Expression of somatostatin receptor subtypes in human thyroid tumors: the immunohistochemical and molecular biology (RT-PCR) investigation

Human endocrine tumors often express the somatostatin receptors SSTR 1–5 with different intensity. It has been widely investigated their distribution in pituitary adenomas, brain tumors, adrenal tumors and neuroendocrine tumors in gastrointestinal tract (NET). Some of studies also concern the expression of SSTRs in thyroid tumors but they are mainly limited to parafollicular C cells – derived medullary thyroid carcinomas (MTC). Results of SSTR 1–5 detection in other thyroid pathologies like follicular adenomas and papillary cancers are still scarce and often controversial, depending of investigation method used. The aim of this study was to report the presence of all the 5 subtypes of SSTR (including 2A and 2B SSTR isoforms) in some surgically treated human thyroid tumors by means of immunohistochemistry and real-time PCR method and to correlate the results obtained with both techniques. SSTR 1 protein was expressed in 88.8% of investigated cases, SSTR 2A and 2B both in 44.4%, SSTR 3 in 55.5%, SSTR 4 in 11.2% and SSTR 5 in 33.3%. SSTR 1 is the dominant form in the thyroid gland tumor and hyperplasia. We found positive confirmation of both methods in 88.8% for SSTR 1, 2A, 3 subtypes, in 22.2% for SSTR 4 and in 100% for SSTR 5. It suggests that somatostatin multiligand analogs or selective SSTR 1 agonists may be used in thyroid tumors treatment.

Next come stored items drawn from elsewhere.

-- ==== Sys2Proof/Laws/State.lean ====
section
/-! SUPPORT. Laws of the state: what each named update changes, and that it leaves every other field as it was. -/

namespace Sys2Proof.Machine.State

variable (s : State)

/-! What an update leaves alone. -/

@[simp] theorem modCd_pending (n : Nat) (f : ComputeDie → ComputeDie) : (s.modCd n f).pending = s.pending := rfl
@[simp] theorem modCd_out (n : Nat) (f : ComputeDie → ComputeDie) : (s.modCd n f).out = s.out := rfl
@[simp] theorem modCd_free (n : Nat) (f : ComputeDie → ComputeDie) : (s.modCd n f).free = s.free := rfl
@[simp] theorem modCd_aonNs (n : Nat) (f : ComputeDie → ComputeDie) : (s.modCd n f).aonNs = s.aonNs := rfl
@[simp] theorem modCd_hbm (n : Nat) (f : ComputeDie → ComputeDie) : (s.modCd n f).hbm = s.hbm := rfl
@[simp] theorem modCd_poison (n : Nat) (f : ComputeDie → ComputeDie) : (s.modCd n f).poison = s.poison := rfl
@[simp] theorem modCd_hub (n : Nat) (f : ComputeDie → ComputeDie) : (s.modCd n f).hub = s.hub := rfl
@[simp] theorem modCd_hubm (n : Nat) (f : ComputeDie → ComputeDie) : (s.modCd n f).hubm = s.hubm := rfl
@[simp] theorem modCd_ox (n : Nat) (f : ComputeDie → ComputeDie) : (s.modCd n f).ox = s.ox := rfl
@[simp] theorem modCd_rt (n : Nat) (f : ComputeDie → ComputeDie) : (s.modCd n f).rt = s.rt := rfl
@[simp] theorem modCd_links (n : Nat) (f : ComputeDie → ComputeDie) : (s.modCd n f).links = s.links := rfl
@[simp] theorem modCd_linkx (n : Nat) (f : ComputeDie → ComputeDie) : (s.modCd n f).linkx = s.linkx := rfl
@[simp] theorem modCd_ft (n : Nat) (f : ComputeDie → ComputeDie) : (s.modCd n f).ft = s.ft := rfl
@[simp] theorem modCd_sq (n : Nat) (f : ComputeDie → ComputeDie) : (s.modCd n f).sq = s.sq := rfl
@[simp] theorem modCd_eths (n : Nat) (f : ComputeDie → ComputeDie) : (s.modCd n f).eths = s.eths := rfl
@[simp] theorem modCd_xp (n : Nat) (f : ComputeDie → ComputeDie) : (s.modCd n f).xp = s.xp := rfl
@[simp] theorem modCd_mbx (n : Nat) (f : ComputeDie → ComputeDie) : (s.modCd n f).mbx = s.mbx := rfl
@[simp] theorem modCd_ctx (n : Nat) (f : ComputeDie → ComputeDie) : (s.modCd n f).ctx = s.ctx := rfl
@[simp] theorem modCd_dis (n : Nat) (f : ComputeDie → ComputeDie) : (s.modCd n f).dis = s.dis := rfl
@[simp] theorem modCd_log (n : Nat) (f : ComputeDie → ComputeDie) : (s.modCd n f).log = s.log := rfl
@[simp] theorem modCd_mirror (n : Nat) (f : ComputeDie → ComputeDie) : (s.modCd n f).mirror = s.mirror := rfl
@[simp] theorem modCd_svc (n : Nat) (f : ComputeDie → ComputeDie) : (s.modCd n f).svc = s.svc := rfl
@[simp] theorem modCd_dies (n : Nat) (f : ComputeDie → ComputeDie) : (s.modCd n f).dies = s.dies := rfl
@[simp] theorem modCd_health (n : Nat) (f : ComputeDie → ComputeDie) : (s.modCd n f).health = s.health := rfl
@[simp] theorem modCd_ledger (n : Nat) (f : ComputeDie → ComputeDie) : (s.modCd n f).ledger = s.ledger := rfl
@[simp] theorem modCd_cfg (n : Nat) (f : ComputeDie → ComputeDie) : (s.modCd n f).cfg = s.cfg := rfl
@[simp] theorem modCd_boot (n : Nat) (f : ComputeDie → ComputeDie) : (s.modCd n f).boot = s.boot := rfl
@[simp] theorem modCd_sec (n : Nat) (f : ComputeDie → ComputeDie) : (s.modCd n f).sec = s.sec := rfl
@[simp] theorem modCd_pwr (n : Nat) (f : ComputeDie → ComputeDie) : (s.modCd n f).pwr = s.pwr := rfl
@[simp] theorem modCd_pins (n : Nat) (f : ComputeDie → ComputeDie) : (s.modCd n f).pins = s.pins := rfl
@[simp] theorem modCd_flash (n : Nat) (f : ComputeDie → ComputeDie) : (s.modCd n f).flash = s.flash := rfl

@[simp] theorem modTile_pending (n p : Nat) (f : Tile → Tile) : (s.modTile n p f).pending = s.pending := rfl
@[simp] theorem modTile_out (n p : Nat) (f : Tile → Tile) : (s.modTile n p f).out = s.out := rfl
@[simp] theorem modTile_free (n p : Nat) (f : Tile → Tile) : (s.modTile n p f).free = s.free := rfl
@[simp] theorem modTile_aonNs (n p : Nat) (f : Tile → Tile) : (s.modTile n p f).aonNs = s.aonNs := rfl
@[simp] theorem modTile_hbm (n p : Nat) (f : Tile → Tile) : (s.modTile n p f).hbm = s.hbm := rfl
@[simp] theorem modTile_poison (n p : Nat) (f : Tile → Tile) : (s.modTile n p f).poison = s.poison := rfl
@[simp] theorem modTile_hub (n p : Nat) (f : Tile → Tile) : (s.modTile n p f).hub = s.hub := rfl
@[simp] theorem modTile_hubm (n p : Nat) (f : Tile → Tile) : (s.modTile n p f).hubm = s.hubm := rfl
@[simp] theorem modTile_ox (n p : Nat) (f : Tile → Tile) : (s.modTile n p f).ox = s.ox := rfl
@[simp] theorem modTile_rt (n p : Nat) (f : Tile → Tile) : (s.modTile n p f).rt = s.rt := rfl
@[simp] theorem modTile_links (n p : Nat) (f : Tile → Tile) : (s.modTile n p f).links = s.links := rfl
@[simp] theorem modTile_linkx (n p : Nat) (f : Tile → Tile) : (s.modTile n p f).linkx = s.linkx := rfl
@[simp] theorem modTile_ft (n p : Nat) (f : Tile → Tile) : (s.modTile n p f).ft = s.ft := rfl
@[simp] theorem modTile_sq (n p : Nat) (f : Tile → Tile) : (s.modTile n p f).sq = s.sq := rfl
@[simp] theorem modTile_eths (n p : Nat) (f : Tile → Tile) : (s.modTile n p f).eths = s.eths := rfl
@[simp] theorem modTile_xp (n p : Nat) (f : Tile → Tile) : (s.modTile n p f).xp = s.xp := rfl
@[simp] theorem modTile_mbx (n p : Nat) (f : Tile → Tile) : (s.modTile n p f).mbx = s.mbx := rfl
@[simp] theorem modTile_ctx (n p : Nat) (f : Tile → Tile) : (s.modTile n p f).ctx = s.ctx := rfl
@[simp] theorem modTile_dis (n p : Nat) (f : Tile → Tile) : (s.modTile n p f).dis = s.dis := rfl
@[simp] theorem modTile_log (n p : Nat) (f : Tile → Tile) : (s.modTile n p f).log = s.log := rfl
@[simp] theorem modTile_mirror (n p : Nat) (f : Tile → Tile) : (s.modTile n p f).mirror = s.mirror := rfl
@[simp] theorem modTile_svc (n p : Nat) (f : Tile → Tile) : (s.modTile n p f).svc = s.svc := rfl
@[simp] theorem modTile_dies (n p : Nat) (f : Tile → Tile) : (s.modTile n p f).dies = s.dies := rfl
@[simp] theorem modTile_health (n p : Nat) (f : Tile → Tile) : (s.modTile n p f).health = s.health := rfl
@[simp] theorem modTile_ledger (n p : Nat) (f : Tile → Tile) : (s.modTile n p f).ledger = s.ledger := rfl
@[simp] theorem modTile_cfg (n p : Nat) (f : Tile → Tile) : (s.modTile n p f).cfg = s.cfg := rfl
@[simp] theorem modTile_boot (n p : Nat) (f : Tile → Tile) : (s.modTile n p f).boot = s.boot := rfl
@[simp] theorem modTile_sec (n p : Nat) (f : Tile → Tile) : (s.modTile n p f).sec = s.sec := rfl
@[simp] theorem modTile_pwr (n p : Nat) (f : Tile → Tile) : (s.modTile n p f).pwr = s.pwr := rfl
@[simp] theorem modTile_pins (n p : Nat) (f : Tile → Tile) : (s.modTile n p f).pins = s.pins := rfl
@[simp] theorem modTile_flash (n p : Nat) (f : Tile → Tile) : (s.modTile n p f).flash = s.flash := rfl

Somatostatin (SST) as well as its synthetic analogs are engaged in regulation of hormones secretion in different ways and this action depends on specific receptors expression which are present on the target cells. Five subtypes of the SST receptor have been identified so far, i.e. SSTR 1–5. SSTR 2 is present in two splicing variants (2A and 2B) [1, 2]. All of them belong to a group of 7 transmembrane domains linked with the G protein [3] and are encoded by 5 genes which are present on separate chromosomes [4, 5]. In the cell the SST receptors can be found on the cell membrane or in the cytoplasm. Particular SSTR subtypes can occur alone or be grouped together in the same cell. SSTR are present both in normal and in tumor tissues which enables their response to applied SST analogs [6]. Human endocrine tumors often express the somatostatin receptors SSTR 1–5 with different intensity. It has been widely investigated their distribution in pituitary adenomas, brain tumors, adrenal tumors and neuroendocrine tumors in gastrointestinal tract (NET). Some of studies also concern the expression of SSTRs in thyroid tumors but they are mainly limited to parafollicular C cells – derived medullary thyroid carcinomas (MTC) [7–9]. Results of SSTR 1–5 detection in other thyroid pathologies like follicular adenomas and papillary cancers are still scarce and often controversial [10–13] depending of investigation method used (see Table 1).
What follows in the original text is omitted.